● **PROVIDED RECORDS**:
theorem readMarks_bit (s : State) (reads : List Use) (k : Nat) (h : k < 53) :
    (s.readMarks reads).getLsbD k = true ↔
      s.hart.strip.readFirst.getLsbD k = true ∨ (∃ u ∈ reads, u.unit = k) ∧ s.hart.strip.written.getLsbD k = false := by
  unfold State.readMarks
  generalize s.hart.strip.readFirst = b
  induction reads generalizing b with
  | nil => simp
  | cons u r ih =>
    rw [List.foldl_cons, ih]
    by_cases w : s.hart.strip.written.getLsbD u.unit = true
    · rw [if_pos w]
      constructor
      · rintro (q | ⟨⟨v, hv, e⟩, q⟩)
        · exact .inl q
        · exact .inr ⟨⟨v, List.mem_cons_of_mem _ hv, e⟩, q⟩
      · rintro (q | ⟨⟨v, hv, e⟩, q⟩)
        · exact .inl q
        · rcases List.mem_cons.mp hv with rfl | hv
          · rw [e, q] at w; cases w
          · exact .inr ⟨⟨v, hv, e⟩, q⟩
    · rw [if_neg w, markUnit_bit _ _ _ h, Bool.or_eq_true, decide_eq_true_iff]
      constructor
      · rintro ((q | q) | ⟨⟨v, hv, e⟩, q⟩)
        · exact .inl q
        · subst q; exact .inr ⟨⟨u, List.mem_cons_self, rfl⟩, by simpa using w⟩
        · exact .inr ⟨⟨v, List.mem_cons_of_mem _ hv, e⟩, q⟩
      · rintro (q | ⟨⟨v, hv, e⟩, q⟩)
        · exact .inl (.inl q)
        · rcases List.mem_cons.mp hv with rfl | hv
          · exact .inl (.inr e)
          · exact .inr ⟨⟨v, hv, e⟩, q⟩

theorem writeMarks_bit (writes : List Use) (b : BitVec 53) (k : Nat) (h : k < 53) :
    (writes.foldl (fun b u => markUnit b u.unit) b).getLsbD k = true ↔
      b.getLsbD k = true ∨ ∃ w ∈ writes, w.unit = k := by
  induction writes generalizing b with
  | nil => simp
  | cons u r ih =>
    rw [List.foldl_cons, ih, markUnit_bit _ _ _ h, Bool.or_eq_true, decide_eq_true_iff]
    simp only [List.mem_cons, exists_eq_or_imp]
    exact or_assoc

/-- The state with other marks. -/
theorem mark_open {s : State} (h : s.stripOpen = true) (reads writes : List Use) :
    s.mark reads writes = s.withStrip { s.hart.strip with
      readFirst := s.readMarks reads,
      written := writes.foldl (fun b u => markUnit b u.unit) s.hart.strip.written } := by
  unfold State.mark; rw [if_pos h]

theorem mark_marked {s t : State} (h : s.stripOpen = true) {reads writes : List Use}
    (ht : t.hart.strip = (s.mark reads writes).hart.strip) : Marked s t reads writes := by
  rw [mark_open h] at ht
  intro k hk
  rw [ht]
  exact ⟨readMarks_bit s reads k hk, writeMarks_bit writes _ k hk⟩

/-! ### Issue -/

theorem firstFault_none : ∀ {cs : List (Unit → Option FaultInfo)}, (∀ c ∈ cs, c () = none) → firstFault cs = none
  | [], _ => rfl
  | c :: r, h => by
    rw [firstFault, h c List.mem_cons_self]
    exact firstFault_none fun c hc => h c (List.mem_cons_of_mem _ hc)

/-- The first check that holds decides. -/
theorem firstFault_some {pre post : List (Unit → Option FaultInfo)} {c : Unit → Option FaultInfo} {f : FaultInfo}
    (h : ∀ c ∈ pre, c () = none) (hc : c () = some f) : firstFault (pre ++ c :: post) = some f := by
  induction pre with
  | nil => rw [List.nil_append, firstFault, hc]
  | cons p r ih =>
    rw [List.cons_append, firstFault, h p List.mem_cons_self]
    exact ih fun c hc => h c (List.mem_cons_of_mem _ hc)

theorem guarded_pass {s : State} {cs : List (Unit → Option FaultInfo)} {k : Unit → Out} (h : ∀ c ∈ cs, c () = none) :
    guarded s cs k = k () := by
  unfold guarded; rw [firstFault_none h]

theorem staleCheck_none {s : State} {reads : List Use} (h : ∀ u ∈ reads, s.unitStale u.unit = false) :
    s.staleCheck reads = none := by
  unfold State.staleCheck
  rw [List.find?_eq_none.mpr fun u hu => by simp [h u hu]]
  rfl

/-- The mark of a unit above the masks, case by case. -/
theorem matrixMark_cases (s : State) {u k : Nat} (h : s.matrixMark u = some k) :
    (u < 48 ∧ k = u - 40) ∨ (53 ≤ u ∧ u < 57 ∧ k = u - 45 + if s.stripOpen then 4 else 0) ∨
      (57 ≤ u ∧ u < 82 ∧ k = u - 41) := by
  unfold State.matrixMark at h
  split at h
  · cases h; exact .inl ⟨‹_›, rfl⟩
  split at h
  · cases h
  split at h
  · cases h; exact .inr (.inl ⟨by omega, ‹_›, rfl⟩)
  split at h
  · cases h; exact .inr (.inr ⟨by omega, ‹_›, rfl⟩)
  · cases h

theorem unitDamaged_of {s : State} {u : Nat} (h : ¬ Spoilt s u) : s.unitDamaged u = false := by
  unfold Spoilt at h
  unfold State.unitDamaged
  simp only [not_or, not_and, not_exists, Bool.not_eq_true] at h
  obtain ⟨h1, h2, h3, h4, h5⟩ := h
  split
  · exact h1 ‹_›
  split
  · exact h2 (by omega) ‹_›
  cases e : s.matrixMark u with
  | none => rfl
  | some k =>
    cases o : s.ownMatrix with
    | none => rfl
    | some m =>
      rw [Option.any_some, Option.any_some]
      rcases matrixMark_cases s e with ⟨l, rfl⟩ | ⟨l, r, rfl⟩ | ⟨l, r, rfl⟩
      · exact h3 (by omega) l m o
      · exact h4 l r m o
      · exact h5 l r m o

● **DIRECTIONS**: Every entry should be printed again exactly as written.

● **SOLUTION TO THE EXERCISE**:
theorem readMarks_bit (s : State) (reads : List Use) (k : Nat) (h : k < 53) :
    (s.readMarks reads).getLsbD k = true ↔
      s.hart.strip.readFirst.getLsbD k = true ∨ (∃ u ∈ reads, u.unit = k) ∧ s.hart.strip.written.getLsbD k = false := by
  unfold State.readMarks
  generalize s.hart.strip.readFirst = b
  induction reads generalizing b with
  | nil => simp
  | cons u r ih =>
    rw [List.foldl_cons, ih]
    by_cases w : s.hart.strip.written.getLsbD u.unit = true
    · rw [if_pos w]
      constructor
      · rintro (q | ⟨⟨v, hv, e⟩, q⟩)
        · exact .inl q
        · exact .inr ⟨⟨v, List.mem_cons_of_mem _ hv, e⟩, q⟩
      · rintro (q | ⟨⟨v, hv, e⟩, q⟩)
        · exact .inl q
        · rcases List.mem_cons.mp hv with rfl | hv
          · rw [e, q] at w; cases w
          · exact .inr ⟨⟨v, hv, e⟩, q⟩
    · rw [if_neg w, markUnit_bit _ _ _ h, Bool.or_eq_true, decide_eq_true_iff]
      constructor
      · rintro ((q | q) | ⟨⟨v, hv, e⟩, q⟩)
        · exact .inl q
        · subst q; exact .inr ⟨⟨u, List.mem_cons_self, rfl⟩, by simpa using w⟩
        · exact .inr ⟨⟨v, List.mem_cons_of_mem _ hv, e⟩, q⟩
      · rintro (q | ⟨⟨v, hv, e⟩, q⟩)
        · exact .inl (.inl q)
        · rcases List.mem_cons.mp hv with rfl | hv
          · exact .inl (.inr e)
          · exact .inr ⟨⟨v, hv, e⟩, q⟩

theorem writeMarks_bit (writes : List Use) (b : BitVec 53) (k : Nat) (h : k < 53) :
    (writes.foldl (fun b u => markUnit b u.unit) b).getLsbD k = true ↔
      b.getLsbD k = true ∨ ∃ w ∈ writes, w.unit = k := by
  induction writes generalizing b with
  | nil => simp
  | cons u r ih =>
    rw [List.foldl_cons, ih, markUnit_bit _ _ _ h, Bool.or_eq_true, decide_eq_true_iff]
    simp only [List.mem_cons, exists_eq_or_imp]
    exact or_assoc

/-- The state with other marks. -/
theorem mark_open {s : State} (h : s.stripOpen = true) (reads writes : List Use) :
    s.mark reads writes = s.withStrip { s.hart.strip with
      readFirst := s.readMarks reads,
      written := writes.foldl (fun b u => markUnit b u.unit) s.hart.strip.written } := by
  unfold State.mark; rw [if_pos h]

theorem mark_marked {s t : State} (h : s.stripOpen = true) {reads writes : List Use}
    (ht : t.hart.strip = (s.mark reads writes).hart.strip) : Marked s t reads writes := by
  rw [mark_open h] at ht
  intro k hk
  rw [ht]
  exact ⟨readMarks_bit s reads k hk, writeMarks_bit writes _ k hk⟩

/-! ### Issue -/

theorem firstFault_none : ∀ {cs : List (Unit → Option FaultInfo)}, (∀ c ∈ cs, c () = none) → firstFault cs = none
  | [], _ => rfl
  | c :: r, h => by
    rw [firstFault, h c List.mem_cons_self]
    exact firstFault_none fun c hc => h c (List.mem_cons_of_mem _ hc)

/-- The first check that holds decides. -/
theorem firstFault_some {pre post : List (Unit → Option FaultInfo)} {c : Unit → Option FaultInfo} {f : FaultInfo}
    (h : ∀ c ∈ pre, c () = none) (hc : c () = some f) : firstFault (pre ++ c :: post) = some f := by
  induction pre with
  | nil => rw [List.nil_append, firstFault, hc]
  | cons p r ih =>
    rw [List.cons_append, firstFault, h p List.mem_cons_self]
    exact ih fun c hc => h c (List.mem_cons_of_mem _ hc)

theorem guarded_pass {s : State} {cs : List (Unit → Option FaultInfo)} {k : Unit → Out} (h : ∀ c ∈ cs, c () = none) :
    guarded s cs k = k () := by
  unfold guarded; rw [firstFault_none h]

theorem staleCheck_none {s : State} {reads : List Use} (h : ∀ u ∈ reads, s.unitStale u.unit = false) :
    s.staleCheck reads = none := by
  unfold State.staleCheck
  rw [List.find?_eq_none.mpr fun u hu => by simp [h u hu]]
  rfl

/-- The mark of a unit above the masks, case by case. -/
theorem matrixMark_cases (s : State) {u k : Nat} (h : s.matrixMark u = some k) :
    (u < 48 ∧ k = u - 40) ∨ (53 ≤ u ∧ u < 57 ∧ k = u - 45 + if s.stripOpen then 4 else 0) ∨
      (57 ≤ u ∧ u < 82 ∧ k = u - 41) := by
  unfold State.matrixMark at h
  split at h
  · cases h; exact .inl ⟨‹_›, rfl⟩
  split at h
  · cases h
  split at h
  · cases h; exact .inr (.inl ⟨by omega, ‹_›, rfl⟩)
  split at h
  · cases h; exact .inr (.inr ⟨by omega, ‹_›, rfl⟩)
  · cases h

theorem unitDamaged_of {s : State} {u : Nat} (h : ¬ Spoilt s u) : s.unitDamaged u = false := by
  unfold Spoilt at h
  unfold State.unitDamaged
  simp only [not_or, not_and, not_exists, Bool.not_eq_true] at h
  obtain ⟨h1, h2, h3, h4, h5⟩ := h
  split
  · exact h1 ‹_›
  split
  · exact h2 (by omega) ‹_›
  cases e : s.matrixMark u with
  | none => rfl
  | some k =>
    cases o : s.ownMatrix with
    | none => rfl
    | some m =>
      rw [Option.any_some, Option.any_some]
      rcases matrixMark_cases s e with ⟨l, rfl⟩ | ⟨l, r, rfl⟩ | ⟨l, r, rfl⟩
      · exact h3 (by omega) l m o
      · exact h4 l r m o
      · exact h5 l r m o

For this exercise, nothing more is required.